* [EXERCISE PROMPT]:
All lines from the one with "path_popPair _ _" through the last are to be given again exactly as they stand in the data below, and only those.

* [Records excerpted from a collection]:
■ ■ ■ ■

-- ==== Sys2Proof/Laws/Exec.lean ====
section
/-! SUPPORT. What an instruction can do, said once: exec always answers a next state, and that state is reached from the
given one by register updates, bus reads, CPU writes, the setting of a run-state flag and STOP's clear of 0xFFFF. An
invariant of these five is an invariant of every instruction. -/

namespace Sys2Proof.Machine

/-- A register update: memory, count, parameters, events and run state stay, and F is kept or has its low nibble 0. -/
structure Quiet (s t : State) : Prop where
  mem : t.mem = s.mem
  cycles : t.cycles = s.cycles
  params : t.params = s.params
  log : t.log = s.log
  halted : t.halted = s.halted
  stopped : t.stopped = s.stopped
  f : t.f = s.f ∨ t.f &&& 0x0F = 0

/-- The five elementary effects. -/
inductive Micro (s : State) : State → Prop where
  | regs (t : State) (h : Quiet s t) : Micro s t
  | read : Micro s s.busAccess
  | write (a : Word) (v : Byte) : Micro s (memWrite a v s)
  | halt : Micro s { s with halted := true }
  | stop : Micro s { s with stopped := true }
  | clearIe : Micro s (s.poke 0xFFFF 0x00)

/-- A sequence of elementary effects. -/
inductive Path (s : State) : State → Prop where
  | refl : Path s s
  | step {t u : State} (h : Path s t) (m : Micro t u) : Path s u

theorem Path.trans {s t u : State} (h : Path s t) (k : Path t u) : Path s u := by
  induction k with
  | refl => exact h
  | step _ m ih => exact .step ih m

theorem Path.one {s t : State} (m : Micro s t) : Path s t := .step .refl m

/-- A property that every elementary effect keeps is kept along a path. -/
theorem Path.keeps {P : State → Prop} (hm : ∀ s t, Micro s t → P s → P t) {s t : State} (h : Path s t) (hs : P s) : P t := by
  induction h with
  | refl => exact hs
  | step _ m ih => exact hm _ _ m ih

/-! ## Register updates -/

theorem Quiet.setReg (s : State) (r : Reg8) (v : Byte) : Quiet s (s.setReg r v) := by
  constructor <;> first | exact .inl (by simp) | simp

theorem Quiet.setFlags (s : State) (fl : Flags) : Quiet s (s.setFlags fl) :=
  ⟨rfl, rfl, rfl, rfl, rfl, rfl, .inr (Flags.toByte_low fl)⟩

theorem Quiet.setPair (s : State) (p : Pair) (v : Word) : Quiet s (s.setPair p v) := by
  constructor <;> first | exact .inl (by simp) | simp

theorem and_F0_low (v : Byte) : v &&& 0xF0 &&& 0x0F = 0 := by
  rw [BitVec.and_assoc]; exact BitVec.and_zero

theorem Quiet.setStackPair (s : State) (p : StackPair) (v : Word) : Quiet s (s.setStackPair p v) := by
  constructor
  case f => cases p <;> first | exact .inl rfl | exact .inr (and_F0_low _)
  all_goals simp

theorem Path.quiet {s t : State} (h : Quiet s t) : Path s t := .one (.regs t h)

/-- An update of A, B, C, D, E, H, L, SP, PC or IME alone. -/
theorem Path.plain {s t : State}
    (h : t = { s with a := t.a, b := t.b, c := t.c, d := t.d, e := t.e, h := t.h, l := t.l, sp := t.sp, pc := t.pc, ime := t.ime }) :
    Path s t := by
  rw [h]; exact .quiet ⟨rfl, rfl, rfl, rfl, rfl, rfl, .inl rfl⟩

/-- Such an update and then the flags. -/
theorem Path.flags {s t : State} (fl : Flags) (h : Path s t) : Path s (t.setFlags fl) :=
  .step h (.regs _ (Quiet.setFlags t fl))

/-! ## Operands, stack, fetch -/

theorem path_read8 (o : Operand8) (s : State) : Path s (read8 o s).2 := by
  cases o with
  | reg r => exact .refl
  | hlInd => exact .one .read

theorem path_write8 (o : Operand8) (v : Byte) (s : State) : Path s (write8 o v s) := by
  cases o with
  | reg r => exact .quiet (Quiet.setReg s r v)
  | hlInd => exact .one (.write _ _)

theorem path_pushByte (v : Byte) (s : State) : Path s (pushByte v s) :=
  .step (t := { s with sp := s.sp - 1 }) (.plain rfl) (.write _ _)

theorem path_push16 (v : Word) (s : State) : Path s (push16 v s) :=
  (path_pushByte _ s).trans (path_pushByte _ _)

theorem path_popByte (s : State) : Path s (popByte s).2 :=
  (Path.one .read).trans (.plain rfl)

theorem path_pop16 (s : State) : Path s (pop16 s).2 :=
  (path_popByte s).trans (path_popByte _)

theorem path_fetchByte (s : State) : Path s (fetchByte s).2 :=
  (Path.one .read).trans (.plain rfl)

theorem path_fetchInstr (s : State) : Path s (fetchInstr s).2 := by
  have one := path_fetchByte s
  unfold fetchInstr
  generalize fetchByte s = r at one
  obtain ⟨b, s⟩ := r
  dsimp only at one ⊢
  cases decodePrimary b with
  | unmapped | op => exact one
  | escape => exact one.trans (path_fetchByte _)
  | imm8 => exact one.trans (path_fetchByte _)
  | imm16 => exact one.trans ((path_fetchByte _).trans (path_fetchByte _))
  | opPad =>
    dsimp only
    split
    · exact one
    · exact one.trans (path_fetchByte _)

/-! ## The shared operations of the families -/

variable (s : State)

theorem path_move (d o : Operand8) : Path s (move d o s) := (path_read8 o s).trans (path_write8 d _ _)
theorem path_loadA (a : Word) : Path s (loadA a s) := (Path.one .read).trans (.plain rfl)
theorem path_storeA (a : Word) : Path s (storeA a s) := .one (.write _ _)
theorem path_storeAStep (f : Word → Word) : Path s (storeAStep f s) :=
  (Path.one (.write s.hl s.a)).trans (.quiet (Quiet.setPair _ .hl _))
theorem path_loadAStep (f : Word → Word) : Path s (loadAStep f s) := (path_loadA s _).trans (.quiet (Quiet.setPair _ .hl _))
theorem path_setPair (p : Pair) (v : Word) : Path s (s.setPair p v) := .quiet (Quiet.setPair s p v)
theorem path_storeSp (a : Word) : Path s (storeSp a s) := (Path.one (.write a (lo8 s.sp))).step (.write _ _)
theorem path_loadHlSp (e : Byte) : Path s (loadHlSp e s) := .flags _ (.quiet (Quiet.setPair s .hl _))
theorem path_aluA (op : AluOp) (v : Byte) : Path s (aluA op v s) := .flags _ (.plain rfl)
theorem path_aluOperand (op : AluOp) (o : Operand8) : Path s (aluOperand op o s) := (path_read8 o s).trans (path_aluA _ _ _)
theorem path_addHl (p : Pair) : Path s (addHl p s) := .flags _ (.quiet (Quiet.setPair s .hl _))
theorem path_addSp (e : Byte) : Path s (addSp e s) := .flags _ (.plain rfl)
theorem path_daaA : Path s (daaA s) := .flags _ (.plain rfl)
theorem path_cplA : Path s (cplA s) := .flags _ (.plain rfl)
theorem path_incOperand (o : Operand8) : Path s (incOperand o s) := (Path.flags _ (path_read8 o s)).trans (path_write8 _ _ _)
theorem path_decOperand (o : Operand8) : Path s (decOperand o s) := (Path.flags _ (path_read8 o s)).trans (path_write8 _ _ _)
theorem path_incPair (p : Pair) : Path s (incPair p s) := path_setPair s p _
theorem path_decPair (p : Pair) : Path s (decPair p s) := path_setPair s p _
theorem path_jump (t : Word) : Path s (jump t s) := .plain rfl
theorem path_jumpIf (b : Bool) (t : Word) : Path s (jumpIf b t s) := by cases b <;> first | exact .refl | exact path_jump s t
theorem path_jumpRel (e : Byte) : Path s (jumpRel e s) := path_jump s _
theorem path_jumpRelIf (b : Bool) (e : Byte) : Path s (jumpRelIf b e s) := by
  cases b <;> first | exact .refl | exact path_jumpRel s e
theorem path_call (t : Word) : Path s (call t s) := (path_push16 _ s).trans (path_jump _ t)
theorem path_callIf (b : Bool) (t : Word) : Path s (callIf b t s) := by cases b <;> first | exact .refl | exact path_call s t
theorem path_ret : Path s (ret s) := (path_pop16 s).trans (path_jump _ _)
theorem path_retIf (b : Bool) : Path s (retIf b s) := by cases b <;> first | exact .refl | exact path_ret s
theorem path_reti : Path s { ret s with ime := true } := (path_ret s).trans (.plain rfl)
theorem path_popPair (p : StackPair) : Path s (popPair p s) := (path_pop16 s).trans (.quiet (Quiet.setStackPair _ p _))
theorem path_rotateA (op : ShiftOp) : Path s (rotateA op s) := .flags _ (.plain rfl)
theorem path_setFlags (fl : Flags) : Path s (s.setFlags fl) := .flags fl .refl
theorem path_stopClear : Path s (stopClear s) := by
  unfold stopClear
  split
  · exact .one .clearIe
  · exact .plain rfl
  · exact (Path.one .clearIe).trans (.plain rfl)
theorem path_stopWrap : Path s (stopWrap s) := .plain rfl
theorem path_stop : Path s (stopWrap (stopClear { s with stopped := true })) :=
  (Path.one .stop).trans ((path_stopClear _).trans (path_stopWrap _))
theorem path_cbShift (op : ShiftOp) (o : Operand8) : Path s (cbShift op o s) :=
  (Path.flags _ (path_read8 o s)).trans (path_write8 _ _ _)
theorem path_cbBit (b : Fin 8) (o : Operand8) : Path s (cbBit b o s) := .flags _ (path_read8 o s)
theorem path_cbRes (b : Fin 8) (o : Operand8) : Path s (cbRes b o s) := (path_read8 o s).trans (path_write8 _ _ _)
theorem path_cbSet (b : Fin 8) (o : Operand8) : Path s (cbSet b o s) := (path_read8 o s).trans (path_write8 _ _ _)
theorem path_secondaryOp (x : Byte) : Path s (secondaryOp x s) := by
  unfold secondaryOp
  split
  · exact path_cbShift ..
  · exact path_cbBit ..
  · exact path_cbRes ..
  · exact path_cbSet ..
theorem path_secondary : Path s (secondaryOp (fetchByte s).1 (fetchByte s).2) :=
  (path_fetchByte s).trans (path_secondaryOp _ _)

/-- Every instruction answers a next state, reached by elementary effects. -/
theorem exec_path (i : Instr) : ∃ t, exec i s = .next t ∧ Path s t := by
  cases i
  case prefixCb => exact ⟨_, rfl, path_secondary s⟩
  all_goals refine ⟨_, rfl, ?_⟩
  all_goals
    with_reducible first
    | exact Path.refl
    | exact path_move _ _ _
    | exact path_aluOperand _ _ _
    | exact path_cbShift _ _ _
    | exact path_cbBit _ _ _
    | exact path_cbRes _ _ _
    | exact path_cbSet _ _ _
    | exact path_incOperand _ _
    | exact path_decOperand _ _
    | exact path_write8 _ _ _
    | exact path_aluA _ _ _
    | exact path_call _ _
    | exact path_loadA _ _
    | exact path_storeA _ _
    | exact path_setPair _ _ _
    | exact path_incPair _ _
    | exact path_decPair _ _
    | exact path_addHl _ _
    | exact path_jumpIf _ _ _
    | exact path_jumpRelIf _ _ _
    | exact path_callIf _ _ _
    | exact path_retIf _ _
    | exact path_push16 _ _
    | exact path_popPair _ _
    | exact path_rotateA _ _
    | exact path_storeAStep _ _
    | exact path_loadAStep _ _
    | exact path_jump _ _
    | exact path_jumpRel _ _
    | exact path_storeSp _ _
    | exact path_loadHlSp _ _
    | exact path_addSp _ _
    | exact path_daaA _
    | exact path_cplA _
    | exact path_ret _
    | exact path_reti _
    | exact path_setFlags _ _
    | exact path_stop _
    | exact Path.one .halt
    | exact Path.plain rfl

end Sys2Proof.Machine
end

■ ■ ■ ■

* [EXPECTED OUTPUT]:
    | exact path_popPair _ _
    | exact path_rotateA _ _
    | exact path_storeAStep _ _
    | exact path_loadAStep _ _
    | exact path_jump _ _
    | exact path_jumpRel _ _
    | exact path_storeSp _ _
    | exact path_loadHlSp _ _
    | exact path_addSp _ _
    | exact path_daaA _
    | exact path_cplA _
    | exact path_ret _
    | exact path_reti _
    | exact path_setFlags _ _
    | exact path_stop _
    | exact Path.one .halt
    | exact Path.plain rfl

end Sys2Proof.Machine
end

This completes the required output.